Tempus Fugit, and all that..... Seems like just a few weeks ago I was bringing home a half dead puppy, and wondering if she was going to survive the weekend. How can it be that she's four already, and grown into such a pretty girl?


----------



## dogma13 (Mar 8, 2014)

Happy Birthday Leo!She is a beautiful girl!


----------



## Daisy&Lucky's Mom (Apr 24, 2011)

Happy 4th Leo. Leo you are a beautiful girl. wishing you and Leo a geat year.

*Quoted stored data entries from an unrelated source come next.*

-- ==== Sys2Proof/Machine/Crypto.lean ====
section
/-! DEFINITION. The functions that the spec names by their standards: SHA-256, HMAC and HKDF with it, AES-256-GCM, and
ECDSA and ECDH over P-256 (R339, R341, R344, R348, R354). Byte strings stand in the order of the standards. -/

namespace Sys2Proof.Machine

/-! ### Byte strings -/

/-- The number that a byte string spells, first byte highest. -/
def beNat (bs : List Byte) : Nat := bs.foldl (fun n b => n * 256 + b.toNat) 0

/-- The `n` bytes that spell a number, highest first. -/
def beBytes (n v : Nat) : List Byte := (List.range n).map fun i => BitVec.ofNat 8 (v / 256 ^ (n - 1 - i))

/-- A byte string cut into pieces of `n` bytes, the last one perhaps shorter; `fuel` bounds their number. -/
def blocks (n : Nat) (bs : List Byte) : Nat → List (List Byte)
  | 0 => []
  | k + 1 => if bs.isEmpty then [] else bs.take n :: blocks n (bs.drop n) k

/-- Two byte strings combined bit by bit. -/
def xorBytes (a b : List Byte) : List Byte := (a.zip b).map fun x => x.1 ^^^ x.2

/-! ### SHA-256 -/

/-- The first 64 primes. -/
def primes : List Nat :=
  [2, 3, 5, 7, 11, 13, 17, 19, 23, 29, 31, 37, 41, 43, 47, 53, 59, 61, 67, 71, 73, 79, 83, 89, 97, 101, 103, 107, 109,
   113, 127, 131, 137, 139, 149, 151, 157, 163, 167, 173, 179, 181, 191, 193, 197, 199, 211, 223, 227, 229, 233, 239,
   241, 251, 257, 263, 269, 271, 277, 281, 283, 293, 307, 311]

/-- The largest x below 2^bits with x^e not above n, built from its top bit. -/
def rootOf (e n : Nat) : Nat → Nat → Nat
  | 0, x => x
  | k + 1, x => rootOf e n k (if (x + 2 ^ k) ^ e ≤ n then x + 2 ^ k else x)

/-- The round constants: the first 32 fraction bits of the cube roots of the primes; and the start, of the square roots. -/
def shaK : List (BitVec 32) := primes.map fun p => BitVec.ofNat 32 (rootOf 3 (p * 2 ^ 96) 36 0)
def shaStart : List (BitVec 32) := (primes.take 8).map fun p => BitVec.ofNat 32 (rootOf 2 (p * 2 ^ 64) 38 0)

/-- A word of the message schedule from those before it, the latest first. -/
def shaNext (w : List (BitVec 32)) : BitVec 32 :=
  let a := w.getD 1 0
  let b := w.getD 14 0
  let s1 := a.rotateRight 17 ^^^ a.rotateRight 19 ^^^ (a >>> 10)
  let s0 := b.rotateRight 7 ^^^ b.rotateRight 18 ^^^ (b >>> 3)
  s1 + w.getD 6 0 + s0 + w.getD 15 0

/-- The message schedule, the latest word first. -/
def shaSchedule (w : List (BitVec 32)) : Nat → List (BitVec 32)
  | 0 => w
  | k + 1 => let l := shaSchedule w k; shaNext l :: l

/-- One round on the eight working words. -/
def shaRound (v : List (BitVec 32)) (kw : BitVec 32 × BitVec 32) : List (BitVec 32) :=
  match v with
  | [a, b, c, d, e, f, g, h] =>
    let t1 := h + (e.rotateRight 6 ^^^ e.rotateRight 11 ^^^ e.rotateRight 25) + ((e &&& f) ^^^ (~~~e &&& g)) + kw.1 + kw.2
    let t2 := (a.rotateRight 2 ^^^ a.rotateRight 13 ^^^ a.rotateRight 22) + ((a &&& b) ^^^ (a &&& c) ^^^ (b &&& c))
    [t1 + t2, a, b, c, d + t1, e, f, g]
  | v => v

/-- A block of 64 bytes taken into the hash. -/
def shaBlock (h : List (BitVec 32)) (b : List Byte) : List (BitVec 32) :=
  let w := ((blocks 4 b 16).map fun x => BitVec.ofNat 32 (beNat x)).reverse
  let ws := (shaSchedule w 48).reverse
  (h.zip ((shaK.zip ws).foldl shaRound h)).map fun x => x.1 + x.2

/-- The message padded to whole blocks. -/
def shaPad (m : List Byte) : List Byte :=
  m ++ [0x80] ++ List.replicate ((119 - m.length % 64) % 64) 0 ++ beBytes 8 (8 * m.length)

/-- SHA-256 of a byte string: 32 bytes. -/
def sha256 (m : List Byte) : List Byte :=
  ((blocks 64 (shaPad m) (m.length / 64 + 2)).foldl shaBlock shaStart).flatMap fun w => beBytes 4 w.toNat

/-! ### HMAC and HKDF -/

def hmac (key m : List Byte) : List Byte :=
  let k := if 64 < key.length then sha256 key else key
  let k := k ++ List.replicate (64 - k.length) 0
  sha256 (k.map (· ^^^ 0x5C) ++ sha256 (k.map (· ^^^ 0x36) ++ m))

/-- HKDF-SHA-256 for one output block of 32 bytes: salt, input key, info. -/
def hkdf (salt ikm info : List Byte) : List Byte :=
  hmac (hmac (if salt.isEmpty then List.replicate 32 0 else salt) ikm) (info ++ [1])

/-! ### AES-256 -/

/-- A product in the field of 2^8 elements. -/
def gf8 (a b : Byte) : Byte :=
  ((List.range 8).foldl (fun (r : Byte × Byte) i =>
    (if b.getLsbD i then r.1 ^^^ r.2 else r.1, (r.2 <<< 1) ^^^ (if r.2.msb then 0x1B else 0))) (0, a)).1

/-- The inverse: the 254th power. -/
def gf8inv (a : Byte) : Byte :=
  let sq (x : Byte) : Byte := gf8 x x
  ((List.range 7).foldl (fun (r : Byte × Byte) _ => (gf8 r.1 (sq r.2), sq r.2)) (1, a)).1

def sbox (a : Byte) : Byte :=
  let x := gf8inv a
  x ^^^ x.rotateLeft 1 ^^^ x.rotateLeft 2 ^^^ x.rotateLeft 3 ^^^ x.rotateLeft 4 ^^^ 0x63

/-- The round constant of a number. -/
def aesRcon : Nat → Byte
  | 0 => 1
  | n + 1 => gf8 (aesRcon n) 2

/-- Word `i` of the key schedule from the words before it, the latest first. -/
def aesWord (ws : List (List Byte)) (i : Nat) : List Byte :=
  let t := ws.getD 0 []
  let t := if i % 8 = 0 then
      match (t.drop 1 ++ t.take 1).map sbox with
      | x :: r => (x ^^^ aesRcon (i / 8 - 1)) :: r
      | [] => []
    else if i % 8 = 4 then t.map sbox else t
  xorBytes (ws.getD 7 []) t

/-- The round keys of AES-256: 15 of 16 bytes. -/
def aesKeys (key : List Byte) : List (List Byte) :=
  let ws := (List.range 52).foldl (fun l i => aesWord l (i + 8) :: l) (blocks 4 key 8).reverse
  blocks 16 ws.reverse.flatten 15

/-- Rows shifted: byte `r + 4 c` comes from column `c + r`. -/
def aesShift (s : List Byte) : List Byte := (List.range 16).map fun i => s.getD ((i + 4 * (i % 4)) % 16) 0

/-- Columns mixed. -/
def aesMix (s : List Byte) : List Byte :=
  (List.range 16).map fun i =>
    let at_ (k : Nat) : Byte := s.getD (i / 4 * 4 + (i + k) % 4) 0
    gf8 (at_ 0) 2 ^^^ gf8 (at_ 1) 3 ^^^ at_ 2 ^^^ at_ 3

/-- A block encrypted with its round keys. -/
def aesRounds (s : List Byte) : List (List Byte) → List Byte
  | [] => s
  | [k] => xorBytes (aesShift (s.map sbox)) k
  | k :: r => aesRounds (xorBytes (aesMix (aesShift (s.map sbox))) k) r

def aes (keys : List (List Byte)) (b : List Byte) : List Byte := aesRounds (xorBytes b (keys.getD 0 [])) (keys.drop 1)

/-! ### GCM -/

/-- A product in GCM's field of 2^128 elements, whose first bit is the highest. -/
def gmul (x y : Nat) : Nat :=
  ((List.range 128).foldl (fun (r : Nat × Nat) i =>
    (if x.testBit (127 - i) then r.1 ^^^ r.2 else r.1,
     r.2 / 2 ^^^ (if r.2.testBit 0 then 0xE1 * 2 ^ 120 else 0))) (0, y)).1

/-- Bytes filled with zeros to whole blocks. -/
def pad16 (bs : List Byte) : List Byte := bs ++ List.replicate ((16 - bs.length % 16) % 16) 0

/-- The tag of additional data and ciphertext. -/
def gcmTag (keys : List (List Byte)) (iv aad c : List Byte) : List Byte :=
  let h := beNat (aes keys (List.replicate 16 0))
  let m := pad16 aad ++ pad16 c ++ beBytes 8 (8 * aad.length) ++ beBytes 8 (8 * c.length)
  let g := (blocks 16 m (m.length / 16)).foldl (fun y b => gmul (y ^^^ beNat b) h) 0
  xorBytes (beBytes 16 g) (aes keys (iv ++ beBytes 4 1))

/-- The text combined with the key stream. -/
def gcmStream (keys : List (List Byte)) (iv bs : List Byte) : List Byte :=
  ((blocks 16 bs (bs.length / 16 + 1)).mapIdx fun i b => xorBytes b (aes keys (iv ++ beBytes 4 (i + 2)))).flatten

/-- AES-256-GCM with an IV of 12 bytes: ciphertext and tag. -/
def gcmSeal (key iv aad plain : List Byte) : List Byte × List Byte :=
  let keys := aesKeys key
  let c := gcmStream keys iv plain
  (c, gcmTag keys iv aad c)

/-- The plaintext of a ciphertext whose tag verifies. -/
def gcmOpen (key iv aad cipher tag : List Byte) : Option (List Byte) :=
  let keys := aesKeys key
  if gcmTag keys iv aad cipher = tag then some (gcmStream keys iv cipher) else none

/-! ### P-256 -/

def p256p : Nat := 2 ^ 256 - 2 ^ 224 + 2 ^ 192 + 2 ^ 96 - 1
def p256n : Nat := 0xFFFFFFFF00000000FFFFFFFFFFFFFFFFBCE6FAADA7179E84F3B9CAC2FC632551
def p256b : Nat := 0x5AC635D8AA3A93E7B3EBBD55769886BC651D06B0CC53B0F63BCE3C3E27D2604B
def p256g : Nat × Nat :=
  (0x6B17D1F2E12C4247F8BCE6E563A440F277037D812DEB33A0F4A13945D898C296,
   0x4FE342E2FE1A7F9B8EE7EB4A7C0F9E162BCE33576B315ECECBB6406837BF51F5)

/-- A power modulo m, over the low `k` bits of the exponent. -/
def powMod (m a e : Nat) : Nat → Nat
  | 0 => 1
  | k + 1 =>
    let r := powMod m (a * a % m) (e / 2) k
    if e % 2 = 1 then a * r % m else r

/-- The inverse modulo a prime. -/
def invMod (m a : Nat) : Nat := powMod m (a % m) (m - 2) 256

/-- The sum of two points of the curve; none is the point at infinity. -/
def p256add (a b : Option (Nat × Nat)) : Option (Nat × Nat) :=
  match a, b with
  | none, b => b
  | a, none => a
  | some (x1, y1), some (x2, y2) =>
    let p := p256p
    if x1 = x2 ∧ (y1 + y2) % p = 0 then none
    else
      let l := if x1 = x2 then (3 * x1 * x1 + (p - 3)) * invMod p (2 * y1) % p
               else (y2 + (p - y1)) * invMod p (x2 + (p - x1)) % p
      let x := (l * l + (p - x1) + (p - x2)) % p
      some (x, (l * (x1 + (p - x)) + (p - y1)) % p)

/-- A multiple of a point, over the low `k` bits of the factor. -/
def p256mul (n : Nat) (a : Option (Nat × Nat)) : Nat → Option (Nat × Nat)
  | 0 => none
  | k + 1 =>
    if n = 0 then none
    else
      let r := p256mul (n / 2) (p256add a a) k
      if n % 2 = 1 then p256add a r else r

/-- Is a pair of coordinates a point of the curve? -/
def p256on (a : Nat × Nat) : Bool :=
  a.1 < p256p && a.2 < p256p && (a.2 * a.2) % p256p == (a.1 * a.1 * a.1 + (p256p - 3) * a.1 + p256b) % p256p

/-- The point of a public key of 64 bytes, x then y. -/
def p256key (k : List Byte) : Nat × Nat := (beNat (k.take 32), beNat (k.drop 32))

/-- Does a signature (r, s) of 64 bytes over SHA-256 of a message verify under a public key of 64 bytes (R354, R382)? -/
def ecdsaVerify (key msg sig : List Byte) : Bool :=
  let q := p256key key
  let r := beNat (sig.take 32)
  let s := beNat (sig.drop 32)
  let w := invMod p256n s
  let z := beNat (sha256 msg)
  key.length == 64 && sig.length == 64 && p256on q && 1 ≤ r && r < p256n && 1 ≤ s && s < p256n &&
  match p256add (p256mul (z * w % p256n) (some p256g) 256) (p256mul (r * w % p256n) (some q) 256) with
  | some (x, _) => x % p256n == r
  | none => false

/-- The signature (r, s) of a message under a private key, with the secret number of the signature. -/
def ecdsaSign (d k : Nat) (msg : List Byte) : List Byte :=
  let r := match p256mul k (some p256g) 256 with
    | some (x, _) => x % p256n
    | none => 0
  let s := invMod p256n k * (beNat (sha256 msg) + r * d) % p256n
  beBytes 32 r ++ beBytes 32 s

/-- A private key from 32 random bytes; its public key; and the shared secret of ECDH with another's public key, none
where that is no point of the curve. -/
def p256private (bs : List Byte) : Nat := beNat bs % (p256n - 1) + 1

def p256public (d : Nat) : List Byte :=
  match p256mul d (some p256g) 256 with
  | some (x, y) => beBytes 32 x ++ beBytes 32 y
  | none => beBytes 64 0

def ecdh (d : Nat) (key : List Byte) : Option (List Byte) :=
  if key.length = 64 ∧ p256on (p256key key) then
    (p256mul d (some (p256key key)) 256).map fun a => beBytes 32 a.1
  else none

/-! ### Keys and random bytes of the package -/

/-- The signatures of a message under the package's attestation key and its sealing key (R344, R348). -/
def signAttest (m : List Byte) : List Byte :=
  ecdsaSign (p256private (beBytes 32 Config.attestSecret.toNat)) (p256private (beBytes 32 (Config.signNonce m).toNat)) m

def signSeal (m : List Byte) : List Byte :=
  ecdsaSign (p256private (beBytes 32 Config.sealSecret.toNat)) (p256private (beBytes 32 (Config.signNonce m).toNat)) m

/-- The public half of the package's sealing key, that of the package that a quote names, and Fealman's root key (R340,
R341, R392). -/
def sealKey : List Byte := p256public (p256private (beBytes 32 Config.sealSecret.toNat))
def sealKeyOf (quote : List Byte) : List Byte := beBytes 64 (Config.sealKeyOf quote).toNat
def rootKey : List Byte := beBytes 64 Config.rootKey.toNat

/-- 32 bytes drawn at random. -/
def randomBytes (n : Nat) : List Byte := beBytes 32 (Config.randomWord n).toNat

/-- The image key of a lineage of this package at a counter value (R341). -/
def imageKey (linid : List Byte) (ctr : Nat) : List Byte :=
  hkdf [] (beBytes 32 Config.lineageSecret.toNat) (linid ++ beBytes 8 ctr)

/-- The key that wraps an image key: from the shared secret of an ephemeral pair and another's public key, with the nonce
as salt (R341). -/
def wrapKey (d : Nat) (key nonce : List Byte) : Option (List Byte) := (ecdh d key).map fun z => hkdf nonce z []

end Sys2Proof.Machine
end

Thank you for giving her the chance.


----------



## car2ner (Apr 9, 2014)

Looking good Leo


----------



## kelbonc (Aug 25, 2014)

:birthday:

Happy 4th Birthday Leo!! Beautiful girl!!  Hope your are spoiled lots today!!


----------



## Shade (Feb 20, 2012)

Happy birthday beautiful and many more!! :wub:


----------



## newlie (Feb 12, 2013)

Happy Birthday, beautiful girl! Tell your Mom to give you lots of cookies today!


----------



## RZZNSTR (Jan 24, 2015)

Happy Birthday Leo!


----------



## Loneforce (Feb 12, 2012)

:birthday:


----------



## Kayos and Havoc (Oct 17, 2002)

Happy birthday handsome!


----------